Computer science has a plethora of data structures to choose from for storing, searching, and managing data on a computer. The B-tree is one such structure, and is commonly used in database applications. B-trees store pairs of data known as keys and values in what computer programmers call a tree-like structure. For those not acquainted with how computer scientists use the term "tree" it actually looks more like a root system.
Below you'll find the first interactive component of this blog. This allows you to visualize the structure of a B-tree and see what happens as you add key/value pairs and change the number of key/value pairs per node. Give it a try by clicking the Add or Add random button a few times and try to get an intuitive sense of how it works before we move on to the details.
If the animations above are too fast or slow, you can adjust the animation speed of everything that happens with the B-trees in this article. Adjust below:
Every B-tree is made up of nodes (the rectangles) and child pointers (the lines connecting the nodes). We call the top-most node the root node, the nodes on the bottom level leaf nodes, and everything else internal nodes. The formal definition of a B-tree can vary depending on who you ask, but the following is a pretty typical definition.
A B-tree of order K is a tree structure with the following properties:
- Each node in the tree stores N key/value pairs, where N is greater than 1 and less than or equal to K.
- Each internal node has at least N/2 key/value pairs (an internal node is one that is not a leaf or the root).
- Each node has N+1 children.
- The root node has at least one value and two children, unless it is the sole node.
- All leaves are on the same level.
The other key characteristic of a B-tree is ordering. Within each node the elements are kept in order. Any child to the left of a key must only contain other keys that are less than it. Children to the right must have keys that are greater than it.
This enforced ordering means you can search for a key very efficiently. Starting at the root node, do the following:
- Check if the node contains the key you are looking for.
- If not, find the location in the node where your key would get inserted into, if you were adding it.
- Follow the child pointer at this spot down to the next level, and repeat the process.
When searching in this way, you only need to visit one node at each level of the tree to search for one key. Therefore, the less levels it has (or the shallower it is), the faster searching can be performed.

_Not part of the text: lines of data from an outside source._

-- ==== Sys2Proof/Machine/Validator.lean ====
section
/-!
DEFINITION. The Packet Validator: DECODE (41_validator.md R130 to R139).
-/
namespace Sys2Proof.Machine

/-- DECODE (R130): the terminator first, then the checksum (R134), then the kind (R135). -/
def decodePacketBytes (p : Packet) : DecodeResult :=
  if terminatorMatches p then
    if checksumMatches p then .ok (readingOf p.tag (packetValue p))
    else .err .checksum
  else .err .invalidMessage

end Sys2Proof.Machine
end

Try searching for some keys in the tree below:
B-trees are uniquely suited to work well when you have a very large quantity of data that also needs to be persisted to long-term storage (disk). This is because each node uses a fixed number of bytes. The number of bytes can be tailored to play nicely with disk blocks.
Reading and writing data on hard-drive disks (HDDs) and solid-state disks (SSDs) is done in units called blocks. These are typically byte sequences of length 4096, 8192, or 16384 (4k, 8k, 16k). A single disk will have a capacity of many millions or billions of blocks. RAM on the other hand is typically addressable on a per-byte level.

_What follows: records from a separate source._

-- ==== Sys2Proof/Decode.lean ====
section
/-!
DEFINITION. The decoder and the encoder of the five input formats (30_encoding.md), and the opcode table's own numbering of words.
Every raw word decodes: the reserved ones to a constructor of their own (R91), none to a neighbour.
-/
namespace Sys2Proof

open Sys2Proof.Machine

/-- Format cmd (R82, R83): the opcode decides, and only CONFIGURE reads the other fields. -/
def decodeCmd (c : CmdWord) : Instr :=
  if c.op = 0b00 then .configure (bytesView c.key) (c.tmoEn == 1) c.tmoMs
  else if c.op = 0b01 then .readOne
  else if c.op = 0b10 then .readCombined
  else .cmdReserved

/-- Format rsp (R85, R91). -/
def decodeRsp (w : BitVec 72) (e : Config.TransportError) : Instr :=
  if rspIsReserved w then .rspReserved w e
  else if rspErrBit w = 1 then .rspError e (rspCount w) (rspData w)
  else if (rspCount w).toNat < 8 then .rspShort (rspCount w) (rspData w)
  else .rspFrame (rspData w)

/-- Format frame (R72): byte 4 alone decides. -/
def decodeFrame (w : BitVec 64) : Instr :=
  if isClearForm (bytesView w) then .frameClear (bytesView w) else .frameEncrypted (bytesView w)

/-- Format fd (R89): the row is chosen by its position; only XOR_KEY and DECRYPT take the key. -/
def decodeFd (row : FdRow) (x key : BitVec 64) : Instr :=
  match row with
  | .permute => .permute (bytesView x)
  | .xorKey => .xorKey (bytesView x) (bytesView key)
  | .rotr3 => .rotr3 (bytesView x)
  | .subMask => .subMask (bytesView x)
  | .decrypt => .decrypt (bytesView x) (bytesView key)

/-- Format packet (R74 to R78, R145): the terminator, then the checksum, then the tag. -/
def decodePacket (p : Packet) : Instr :=
  if terminatorMatches p then
    if checksumMatches p then
      match kindOf p.tag with
      | .humidity => .pktHumidity (packetValue p)
      | .temperature => .pktTemperature (packetValue p)
      | .co2 => .pktCo2 (packetValue p)
      | .unknown => .pktUnknown p.tag (packetValue p)
    else .pktChecksum p
  else .pktInvalidMessage p

/-- The decoder: total on every raw word. -/
def decode : RawWord → Instr
  | .cmd c => decodeCmd c
  | .rsp w e => decodeRsp w e
  | .frame w => decodeFrame w
  | .fd row x key => decodeFd row x key
  | .packet w => decodePacket (packetOfWord w)

/-- A valid packet of a tag and a value (R74, R77, R78). -/
def validPacket (tag : Byte) (value : Value) : Packet where
  tag        := tag
  valueHi    := value.extractLsb' 8 8
  valueLo    := value.extractLsb' 0 8
  checksum   := packetSum tag (value.extractLsb' 8 8) (value.extractLsb' 0 8)
  terminator := terminatorByte

/-- A command without operands; its don't-care fields are 0 (R82). -/
def bareCmd (op : BitVec 2) : CmdWord := ⟨op, 0, 0, 0⟩

/-- The error value written beside a response that carries none (R85: it means nothing there). -/
def noError : Config.TransportError := default

/-- The encoder: the raw word of a well-formed instruction. -/
def encode : Instr → RawWord
  | .configure key tmoEn tmoMs => .cmd ⟨0b00, wordView key, BitVec.ofBool tmoEn, tmoMs⟩
  | .readOne => .cmd (bareCmd 0b01)
  | .readCombined => .cmd (bareCmd 0b10)
  | .cmdReserved => .cmd (bareCmd 0b11)
  | .rspError e count data => .rsp (rspWord 1 0 count data) e
  | .rspShort count data => .rsp (rspWord 0 0 count data) noError
  | .rspFrame data => .rsp (rspWord 0 0 8 data) noError
  | .rspReserved w e => .rsp w e
  | .frameClear f => .frame (wordView f)
  | .frameEncrypted f => .frame (wordView f)
  | .permute x => .fd .permute (wordView x) 0
  | .xorKey x key => .fd .xorKey (wordView x) (wordView key)
  | .rotr3 x => .fd .rotr3 (wordView x) 0
  | .subMask x => .fd .subMask (wordView x) 0
  | .decrypt x key => .fd .decrypt (wordView x) (wordView key)
  | .pktInvalidMessage p => .packet (packetWord p)
  | .pktChecksum p => .packet (packetWord p)
  | .pktHumidity value => .packet (packetWord (validPacket tagHumidity value))
  | .pktTemperature value => .packet (packetWord (validPacket tagTemperature value))
  | .pktCo2 value => .packet (packetWord (validPacket tagCo2 value))
  | .pktUnknown tag value => .packet (packetWord (validPacket tag value))

/-- The raw word of an opcode-table row's word: its width says the format (log entry 15). An fd row gives its words no bits, so
no bits stand for the first fd row on zeros; a width of no format gives nothing. -/
def tableRaw (nbits w : Nat) : Option RawWord :=
  if nbits = 0 then some (.fd .permute 0 0)
  else if nbits ≤ 8 then some (.cmd (bareCmd (BitVec.ofNat 2 w)))
  else if nbits = 40 then some (.packet (BitVec.ofNat 40 w))
  else if nbits = 64 then some (.frame (BitVec.ofNat 64 w))
  else if nbits = 72 then some (.rsp (BitVec.ofNat 72 w) noError)
  else none

/-- The instruction the decoder reads from an opcode-table word. -/
def decodeTableWord (nbits w : Nat) : Option Instr := (tableRaw nbits w).map decode

end Sys2Proof
end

This is why B-trees work so well when we need to organize and store persistent data on disk. Each node of a B-tree can be sized to match to the size of a disk block (or a multiple of this size).
The number of values each node of the tree can store is based on the number of bytes each is allocated and the number of bytes consumed by each key / value pair. In the example above, you saw some pretty small nodes — ones storing 3 integer values and 4 pointers. If our disk block and B-tree node is 16k, and our keys, values, and child pointers are all 8 bits, this means we could store 682 key/values with 683 child pointers per node. A three level tree could store over 300 million key/value pairs (682 × 682 × 682 = 317,214,568).
The superior B+Tree (for databases)
B-trees are great, but many database indexes use a "fancier" variant called the B+tree. It's similar to a B-tree, with the following changes to the rules:
- Key/value pairs are stored only at the leaf nodes.
- Non-leaf nodes store only keys and the associated child pointers.
There are two additional rules that are specific to how B+trees are implemented in MySQL indexes:
- Non-leaf nodes store N child pointers instead of N+1.
- All nodes also contain "next" and "previous" pointers, allowing each level of the tree to also act as a doubly-linked list.
Here's another visualization showing how the B+tree works with these modified characteristics. This time you can individually adjust the number of keys in inner nodes and in the leaf nodes, in addition to adding key/value pairs.
Why are B+ trees better for databases? There are two primary reasons.
- Since inner nodes do not have to store values, we can fit more keys per inner node! This can help keep the tree shallower.
- All of the values can be stored at the same level, and traversed in-order via the bottom-level linked list.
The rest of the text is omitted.